%%

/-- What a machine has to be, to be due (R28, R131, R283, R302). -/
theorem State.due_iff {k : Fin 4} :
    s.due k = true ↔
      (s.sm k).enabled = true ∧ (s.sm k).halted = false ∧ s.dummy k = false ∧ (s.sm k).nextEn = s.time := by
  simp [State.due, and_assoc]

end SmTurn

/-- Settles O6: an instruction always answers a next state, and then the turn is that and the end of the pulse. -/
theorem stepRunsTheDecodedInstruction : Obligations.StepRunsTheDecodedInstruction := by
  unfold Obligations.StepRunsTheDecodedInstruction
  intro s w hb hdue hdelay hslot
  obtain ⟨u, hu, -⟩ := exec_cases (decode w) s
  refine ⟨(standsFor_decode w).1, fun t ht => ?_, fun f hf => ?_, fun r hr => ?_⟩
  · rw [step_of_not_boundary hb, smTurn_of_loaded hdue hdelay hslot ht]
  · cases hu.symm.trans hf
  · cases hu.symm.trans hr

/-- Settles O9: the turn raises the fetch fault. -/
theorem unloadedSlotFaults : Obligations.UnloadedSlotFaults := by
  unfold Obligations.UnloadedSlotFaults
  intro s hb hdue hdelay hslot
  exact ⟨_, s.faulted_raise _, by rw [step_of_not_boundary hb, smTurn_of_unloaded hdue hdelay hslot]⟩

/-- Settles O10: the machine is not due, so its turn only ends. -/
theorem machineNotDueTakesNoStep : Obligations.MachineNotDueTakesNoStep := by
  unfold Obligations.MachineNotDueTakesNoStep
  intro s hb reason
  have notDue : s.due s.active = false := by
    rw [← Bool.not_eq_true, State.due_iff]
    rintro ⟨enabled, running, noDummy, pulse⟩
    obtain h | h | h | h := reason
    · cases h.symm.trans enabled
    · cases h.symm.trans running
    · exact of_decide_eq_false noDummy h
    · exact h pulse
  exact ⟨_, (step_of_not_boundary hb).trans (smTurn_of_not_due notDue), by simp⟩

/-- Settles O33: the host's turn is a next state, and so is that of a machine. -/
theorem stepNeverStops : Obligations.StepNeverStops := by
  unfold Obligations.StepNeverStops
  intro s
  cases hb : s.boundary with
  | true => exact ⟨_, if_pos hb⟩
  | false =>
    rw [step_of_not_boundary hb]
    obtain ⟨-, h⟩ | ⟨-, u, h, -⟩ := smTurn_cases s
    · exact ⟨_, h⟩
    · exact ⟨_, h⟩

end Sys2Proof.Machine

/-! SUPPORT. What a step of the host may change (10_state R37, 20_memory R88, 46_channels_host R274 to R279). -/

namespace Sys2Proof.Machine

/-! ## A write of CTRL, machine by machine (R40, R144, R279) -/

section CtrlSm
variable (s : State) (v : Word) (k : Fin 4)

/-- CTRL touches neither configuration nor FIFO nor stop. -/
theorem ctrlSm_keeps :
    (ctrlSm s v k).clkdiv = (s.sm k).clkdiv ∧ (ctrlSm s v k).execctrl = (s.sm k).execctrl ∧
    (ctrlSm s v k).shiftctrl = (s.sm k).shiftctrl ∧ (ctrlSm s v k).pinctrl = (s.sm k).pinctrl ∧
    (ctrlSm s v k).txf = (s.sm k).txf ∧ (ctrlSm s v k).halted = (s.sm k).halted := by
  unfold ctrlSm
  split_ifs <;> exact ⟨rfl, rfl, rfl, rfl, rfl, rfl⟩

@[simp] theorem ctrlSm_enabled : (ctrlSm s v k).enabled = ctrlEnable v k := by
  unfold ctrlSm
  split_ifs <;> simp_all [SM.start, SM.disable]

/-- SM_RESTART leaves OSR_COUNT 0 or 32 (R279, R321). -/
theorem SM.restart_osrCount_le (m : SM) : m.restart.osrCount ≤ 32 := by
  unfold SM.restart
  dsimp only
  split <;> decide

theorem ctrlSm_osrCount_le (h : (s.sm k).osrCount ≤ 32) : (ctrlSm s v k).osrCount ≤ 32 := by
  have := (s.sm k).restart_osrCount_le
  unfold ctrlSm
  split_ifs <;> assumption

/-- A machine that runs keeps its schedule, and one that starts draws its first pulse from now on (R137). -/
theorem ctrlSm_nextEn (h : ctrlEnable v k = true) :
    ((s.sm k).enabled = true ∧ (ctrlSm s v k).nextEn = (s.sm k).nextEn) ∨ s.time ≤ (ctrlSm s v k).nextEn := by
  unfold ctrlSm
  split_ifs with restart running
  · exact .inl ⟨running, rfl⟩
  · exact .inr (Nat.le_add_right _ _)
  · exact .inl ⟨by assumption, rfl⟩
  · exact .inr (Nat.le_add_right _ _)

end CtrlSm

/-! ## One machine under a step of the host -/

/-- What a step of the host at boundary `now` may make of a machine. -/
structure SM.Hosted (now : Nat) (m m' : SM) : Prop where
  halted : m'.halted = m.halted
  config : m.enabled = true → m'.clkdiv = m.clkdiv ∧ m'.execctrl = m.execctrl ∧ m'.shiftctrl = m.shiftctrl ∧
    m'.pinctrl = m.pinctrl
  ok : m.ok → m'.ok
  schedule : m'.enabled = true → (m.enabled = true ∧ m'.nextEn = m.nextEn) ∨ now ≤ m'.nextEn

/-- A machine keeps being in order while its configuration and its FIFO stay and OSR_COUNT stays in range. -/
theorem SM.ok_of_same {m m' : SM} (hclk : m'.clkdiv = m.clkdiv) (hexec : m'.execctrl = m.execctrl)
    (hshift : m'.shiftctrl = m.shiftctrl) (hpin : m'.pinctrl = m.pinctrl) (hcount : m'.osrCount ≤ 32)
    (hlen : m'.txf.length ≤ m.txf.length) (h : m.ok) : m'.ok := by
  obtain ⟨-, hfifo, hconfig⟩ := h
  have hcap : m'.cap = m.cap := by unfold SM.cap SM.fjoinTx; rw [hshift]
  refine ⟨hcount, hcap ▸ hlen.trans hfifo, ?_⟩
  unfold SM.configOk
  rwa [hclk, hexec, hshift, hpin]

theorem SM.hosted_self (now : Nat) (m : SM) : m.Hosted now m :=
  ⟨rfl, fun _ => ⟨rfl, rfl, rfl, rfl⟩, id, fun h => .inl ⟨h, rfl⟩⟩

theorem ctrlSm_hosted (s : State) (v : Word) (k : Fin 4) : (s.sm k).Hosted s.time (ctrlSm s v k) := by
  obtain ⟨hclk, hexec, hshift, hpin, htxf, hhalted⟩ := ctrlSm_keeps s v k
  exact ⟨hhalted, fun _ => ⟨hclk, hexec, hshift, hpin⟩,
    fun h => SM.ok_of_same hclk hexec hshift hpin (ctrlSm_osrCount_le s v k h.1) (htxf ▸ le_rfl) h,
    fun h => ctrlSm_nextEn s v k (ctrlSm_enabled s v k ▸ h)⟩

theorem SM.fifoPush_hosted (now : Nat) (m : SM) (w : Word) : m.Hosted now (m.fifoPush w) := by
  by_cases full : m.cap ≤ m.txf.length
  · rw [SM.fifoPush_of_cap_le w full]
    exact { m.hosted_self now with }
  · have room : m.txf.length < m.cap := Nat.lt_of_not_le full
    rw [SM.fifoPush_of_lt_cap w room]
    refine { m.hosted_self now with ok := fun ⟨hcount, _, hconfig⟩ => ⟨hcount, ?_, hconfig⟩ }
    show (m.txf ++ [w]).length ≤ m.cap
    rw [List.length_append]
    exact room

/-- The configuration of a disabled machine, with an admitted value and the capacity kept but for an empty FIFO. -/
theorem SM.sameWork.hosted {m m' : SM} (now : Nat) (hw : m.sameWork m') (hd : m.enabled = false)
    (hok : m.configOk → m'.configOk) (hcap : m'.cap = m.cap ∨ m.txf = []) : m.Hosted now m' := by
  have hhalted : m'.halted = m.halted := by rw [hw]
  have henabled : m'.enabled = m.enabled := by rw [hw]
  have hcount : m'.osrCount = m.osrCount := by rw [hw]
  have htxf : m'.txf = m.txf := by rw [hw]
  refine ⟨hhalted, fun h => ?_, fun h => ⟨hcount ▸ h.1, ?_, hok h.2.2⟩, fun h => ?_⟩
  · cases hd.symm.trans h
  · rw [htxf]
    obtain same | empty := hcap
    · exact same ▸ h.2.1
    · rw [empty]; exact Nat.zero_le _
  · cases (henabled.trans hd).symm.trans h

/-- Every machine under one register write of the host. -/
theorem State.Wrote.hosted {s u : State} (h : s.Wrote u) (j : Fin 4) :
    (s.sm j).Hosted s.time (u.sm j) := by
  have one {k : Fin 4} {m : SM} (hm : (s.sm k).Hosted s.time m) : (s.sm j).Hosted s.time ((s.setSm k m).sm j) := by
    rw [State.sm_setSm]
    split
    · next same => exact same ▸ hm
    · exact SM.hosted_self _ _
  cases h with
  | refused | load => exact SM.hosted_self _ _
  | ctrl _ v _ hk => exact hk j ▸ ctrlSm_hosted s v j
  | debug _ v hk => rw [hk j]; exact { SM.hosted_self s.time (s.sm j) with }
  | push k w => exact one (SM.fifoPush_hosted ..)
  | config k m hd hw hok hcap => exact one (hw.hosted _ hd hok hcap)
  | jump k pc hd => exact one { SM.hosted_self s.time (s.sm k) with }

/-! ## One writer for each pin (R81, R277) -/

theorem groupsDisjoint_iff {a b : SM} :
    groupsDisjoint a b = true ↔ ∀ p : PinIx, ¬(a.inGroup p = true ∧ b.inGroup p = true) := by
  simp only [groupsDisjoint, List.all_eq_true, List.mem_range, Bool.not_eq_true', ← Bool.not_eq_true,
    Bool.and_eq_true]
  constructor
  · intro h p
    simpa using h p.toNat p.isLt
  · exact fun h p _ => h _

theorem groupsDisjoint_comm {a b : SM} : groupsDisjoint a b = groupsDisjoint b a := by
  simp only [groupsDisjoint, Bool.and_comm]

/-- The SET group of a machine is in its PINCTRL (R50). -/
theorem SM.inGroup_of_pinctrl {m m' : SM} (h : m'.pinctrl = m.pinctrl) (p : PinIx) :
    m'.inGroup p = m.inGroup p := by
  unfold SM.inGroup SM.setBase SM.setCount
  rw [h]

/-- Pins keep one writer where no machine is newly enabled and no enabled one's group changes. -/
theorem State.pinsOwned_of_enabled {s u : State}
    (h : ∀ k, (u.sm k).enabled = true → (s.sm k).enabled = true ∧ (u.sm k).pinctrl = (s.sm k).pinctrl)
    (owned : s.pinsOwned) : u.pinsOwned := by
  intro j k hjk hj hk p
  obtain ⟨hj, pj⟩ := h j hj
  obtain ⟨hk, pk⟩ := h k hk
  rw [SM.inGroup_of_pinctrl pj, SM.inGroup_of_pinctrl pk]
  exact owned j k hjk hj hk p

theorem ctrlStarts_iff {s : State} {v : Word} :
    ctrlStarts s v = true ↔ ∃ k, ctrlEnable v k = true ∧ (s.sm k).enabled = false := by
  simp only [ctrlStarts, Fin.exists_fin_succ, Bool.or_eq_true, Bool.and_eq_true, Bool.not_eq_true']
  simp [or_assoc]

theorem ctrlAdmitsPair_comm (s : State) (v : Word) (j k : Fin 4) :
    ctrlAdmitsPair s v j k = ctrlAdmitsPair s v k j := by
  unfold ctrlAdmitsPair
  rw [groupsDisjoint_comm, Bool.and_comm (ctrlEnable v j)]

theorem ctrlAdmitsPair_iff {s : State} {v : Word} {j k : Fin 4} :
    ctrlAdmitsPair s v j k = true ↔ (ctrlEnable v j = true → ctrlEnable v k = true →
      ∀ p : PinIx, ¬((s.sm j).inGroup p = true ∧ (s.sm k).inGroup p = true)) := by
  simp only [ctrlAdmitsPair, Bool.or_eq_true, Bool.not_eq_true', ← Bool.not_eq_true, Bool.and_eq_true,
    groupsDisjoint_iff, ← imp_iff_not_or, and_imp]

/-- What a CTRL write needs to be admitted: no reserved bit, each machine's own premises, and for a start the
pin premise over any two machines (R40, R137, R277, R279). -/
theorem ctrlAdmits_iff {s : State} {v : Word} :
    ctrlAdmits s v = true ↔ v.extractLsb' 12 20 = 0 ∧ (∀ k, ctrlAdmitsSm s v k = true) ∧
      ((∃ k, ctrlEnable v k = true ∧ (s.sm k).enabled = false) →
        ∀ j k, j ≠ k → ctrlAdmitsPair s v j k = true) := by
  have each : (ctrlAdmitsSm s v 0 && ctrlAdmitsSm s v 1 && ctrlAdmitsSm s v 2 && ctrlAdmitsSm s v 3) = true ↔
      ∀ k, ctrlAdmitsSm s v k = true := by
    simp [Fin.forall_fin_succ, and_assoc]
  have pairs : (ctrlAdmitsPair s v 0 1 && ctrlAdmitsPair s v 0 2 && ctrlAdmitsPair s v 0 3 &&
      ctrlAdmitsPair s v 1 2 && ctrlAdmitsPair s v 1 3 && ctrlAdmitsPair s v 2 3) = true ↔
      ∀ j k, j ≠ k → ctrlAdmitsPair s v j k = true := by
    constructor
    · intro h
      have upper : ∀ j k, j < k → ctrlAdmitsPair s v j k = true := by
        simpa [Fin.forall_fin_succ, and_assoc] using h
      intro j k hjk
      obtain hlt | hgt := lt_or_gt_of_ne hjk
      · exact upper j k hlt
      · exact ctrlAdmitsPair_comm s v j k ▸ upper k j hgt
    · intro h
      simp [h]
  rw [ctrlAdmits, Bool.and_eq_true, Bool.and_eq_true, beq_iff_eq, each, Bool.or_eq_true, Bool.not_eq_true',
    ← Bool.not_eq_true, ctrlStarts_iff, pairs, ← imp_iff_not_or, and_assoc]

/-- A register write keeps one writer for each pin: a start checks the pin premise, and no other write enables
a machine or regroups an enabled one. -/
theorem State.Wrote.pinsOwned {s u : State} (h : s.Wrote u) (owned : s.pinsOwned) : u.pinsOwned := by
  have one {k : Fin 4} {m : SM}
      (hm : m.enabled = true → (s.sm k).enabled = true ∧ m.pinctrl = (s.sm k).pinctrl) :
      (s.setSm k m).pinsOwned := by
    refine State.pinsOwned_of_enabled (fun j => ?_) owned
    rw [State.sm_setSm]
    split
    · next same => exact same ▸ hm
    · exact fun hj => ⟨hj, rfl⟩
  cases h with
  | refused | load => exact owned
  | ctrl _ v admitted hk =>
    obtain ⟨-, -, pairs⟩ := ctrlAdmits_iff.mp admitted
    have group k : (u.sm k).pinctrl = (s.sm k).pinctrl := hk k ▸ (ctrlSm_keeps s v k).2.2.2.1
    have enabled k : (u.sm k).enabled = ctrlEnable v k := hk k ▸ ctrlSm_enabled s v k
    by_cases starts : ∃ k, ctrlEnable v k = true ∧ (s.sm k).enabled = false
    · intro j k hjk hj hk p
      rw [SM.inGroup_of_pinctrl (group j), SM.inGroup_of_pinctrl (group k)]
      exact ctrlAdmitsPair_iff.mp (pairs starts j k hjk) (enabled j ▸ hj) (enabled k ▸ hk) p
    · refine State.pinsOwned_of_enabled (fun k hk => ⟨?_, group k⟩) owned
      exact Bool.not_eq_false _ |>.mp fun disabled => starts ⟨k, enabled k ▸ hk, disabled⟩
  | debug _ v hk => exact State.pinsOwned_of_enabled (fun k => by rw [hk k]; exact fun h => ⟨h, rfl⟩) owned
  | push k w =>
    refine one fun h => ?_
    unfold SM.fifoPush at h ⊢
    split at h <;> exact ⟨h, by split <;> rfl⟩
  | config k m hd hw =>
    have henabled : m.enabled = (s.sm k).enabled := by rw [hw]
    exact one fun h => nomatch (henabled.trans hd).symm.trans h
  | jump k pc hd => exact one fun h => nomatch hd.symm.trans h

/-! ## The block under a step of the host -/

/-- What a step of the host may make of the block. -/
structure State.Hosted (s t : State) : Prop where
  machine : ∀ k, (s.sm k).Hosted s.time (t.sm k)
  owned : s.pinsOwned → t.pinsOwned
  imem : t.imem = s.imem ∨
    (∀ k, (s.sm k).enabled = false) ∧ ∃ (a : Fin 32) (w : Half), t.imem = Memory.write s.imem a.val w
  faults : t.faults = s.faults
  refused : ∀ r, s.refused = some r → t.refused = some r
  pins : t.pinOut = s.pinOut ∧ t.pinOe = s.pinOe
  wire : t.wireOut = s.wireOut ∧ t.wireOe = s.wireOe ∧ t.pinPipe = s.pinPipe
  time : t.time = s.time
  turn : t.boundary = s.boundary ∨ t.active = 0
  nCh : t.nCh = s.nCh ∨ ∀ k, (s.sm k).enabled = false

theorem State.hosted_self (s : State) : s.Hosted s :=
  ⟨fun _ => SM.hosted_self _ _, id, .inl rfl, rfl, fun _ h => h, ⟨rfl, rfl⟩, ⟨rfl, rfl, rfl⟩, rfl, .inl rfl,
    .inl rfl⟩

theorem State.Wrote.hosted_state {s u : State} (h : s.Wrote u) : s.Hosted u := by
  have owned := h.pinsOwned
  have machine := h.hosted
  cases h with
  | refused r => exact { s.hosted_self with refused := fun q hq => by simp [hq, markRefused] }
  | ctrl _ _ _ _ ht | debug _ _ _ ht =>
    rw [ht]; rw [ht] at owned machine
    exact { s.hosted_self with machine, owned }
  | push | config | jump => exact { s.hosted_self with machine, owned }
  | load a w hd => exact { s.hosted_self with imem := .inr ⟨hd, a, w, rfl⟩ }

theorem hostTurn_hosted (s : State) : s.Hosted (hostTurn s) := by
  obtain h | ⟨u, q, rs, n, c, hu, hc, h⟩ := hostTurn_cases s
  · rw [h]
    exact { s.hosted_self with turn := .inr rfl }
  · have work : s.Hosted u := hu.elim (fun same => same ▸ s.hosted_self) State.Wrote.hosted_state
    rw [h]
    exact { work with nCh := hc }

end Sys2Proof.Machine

%%
%%

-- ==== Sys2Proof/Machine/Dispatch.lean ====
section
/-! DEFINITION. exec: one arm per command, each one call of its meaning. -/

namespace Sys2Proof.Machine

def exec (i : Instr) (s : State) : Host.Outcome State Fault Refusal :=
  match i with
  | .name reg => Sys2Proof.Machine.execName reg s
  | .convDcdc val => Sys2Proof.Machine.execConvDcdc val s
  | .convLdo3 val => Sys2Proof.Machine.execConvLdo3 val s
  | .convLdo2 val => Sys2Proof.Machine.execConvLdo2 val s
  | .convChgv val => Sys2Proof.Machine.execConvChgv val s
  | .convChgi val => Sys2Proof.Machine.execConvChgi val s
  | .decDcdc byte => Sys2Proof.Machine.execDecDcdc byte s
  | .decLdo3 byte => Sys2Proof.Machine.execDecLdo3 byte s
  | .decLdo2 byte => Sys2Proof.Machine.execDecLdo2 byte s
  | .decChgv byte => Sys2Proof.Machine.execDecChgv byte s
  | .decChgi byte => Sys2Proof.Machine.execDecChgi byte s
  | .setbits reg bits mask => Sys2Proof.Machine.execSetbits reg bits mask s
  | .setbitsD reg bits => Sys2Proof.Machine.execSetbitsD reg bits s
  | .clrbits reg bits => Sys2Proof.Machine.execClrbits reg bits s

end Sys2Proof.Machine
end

%%

Task goal => Using only the entries above, output the line with "have hcount : m'.osrCount", the line with "s.Wrote u) (j", and all lines between them, exactly as they stand.

Response area =>
  have hcount : m'.osrCount = m.osrCount := by rw [hw]
  have htxf : m'.txf = m.txf := by rw [hw]
  refine ⟨hhalted, fun h => ?_, fun h => ⟨hcount ▸ h.1, ?_, hok h.2.2⟩, fun h => ?_⟩
  · cases hd.symm.trans h
  · rw [htxf]
    obtain same | empty := hcap
    · exact same ▸ h.2.1
    · rw [empty]; exact Nat.zero_le _
  · cases (henabled.trans hd).symm.trans h

/-- Every machine under one register write of the host. -/
theorem State.Wrote.hosted {s u : State} (h : s.Wrote u) (j : Fin 4) :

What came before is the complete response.